SUPPLIED MATERIAL section start

-- ==== Sys2Proof/Word.lean ====
section
/-! DEFINITION. The word types of the Mladon model: bytes, 32-bit packet words and 16-bit ring indices (R10, R46, Table 2.8), and finite maps
keyed by a number, kept as lists in rising key order. -/

namespace Sys2Proof

/-- One byte of memory. -/
abbrev Byte := BitVec 8
/-- One 32-bit word of a packet, a reply or a register (R10). -/
abbrev Word := BitVec 32
/-- A free-running ring index, counted modulo 65,536 (Table 2.8). -/
abbrev Index := BitVec 16
/-- A 48-bit address, or a byte offset, held as a number (R11). -/
abbrev Addr := Nat
/-- A finite map keyed by a number, in strictly rising key order. -/
abbrev NMap (α : Type) := List (Nat × α)

end Sys2Proof
end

SUPPLIED MATERIAL section end

▶ **PROBLEM DESCRIPTION**:
Restate the data above in full, keeping every word as it is.

▶ **ANSWER SPACE**:
-- ==== Sys2Proof/Word.lean ====
section
/-! DEFINITION. The word types of the Mladon model: bytes, 32-bit packet words and 16-bit ring indices (R10, R46, Table 2.8), and finite maps
keyed by a number, kept as lists in rising key order. -/

namespace Sys2Proof

/-- One byte of memory. -/
abbrev Byte := BitVec 8
/-- One 32-bit word of a packet, a reply or a register (R10). -/
abbrev Word := BitVec 32
/-- A free-running ring index, counted modulo 65,536 (Table 2.8). -/
abbrev Index := BitVec 16
/-- A 48-bit address, or a byte offset, held as a number (R11). -/
abbrev Addr := Nat
/-- A finite map keyed by a number, in strictly rising key order. -/
abbrev NMap (α : Type) := List (Nat × α)

end Sys2Proof
end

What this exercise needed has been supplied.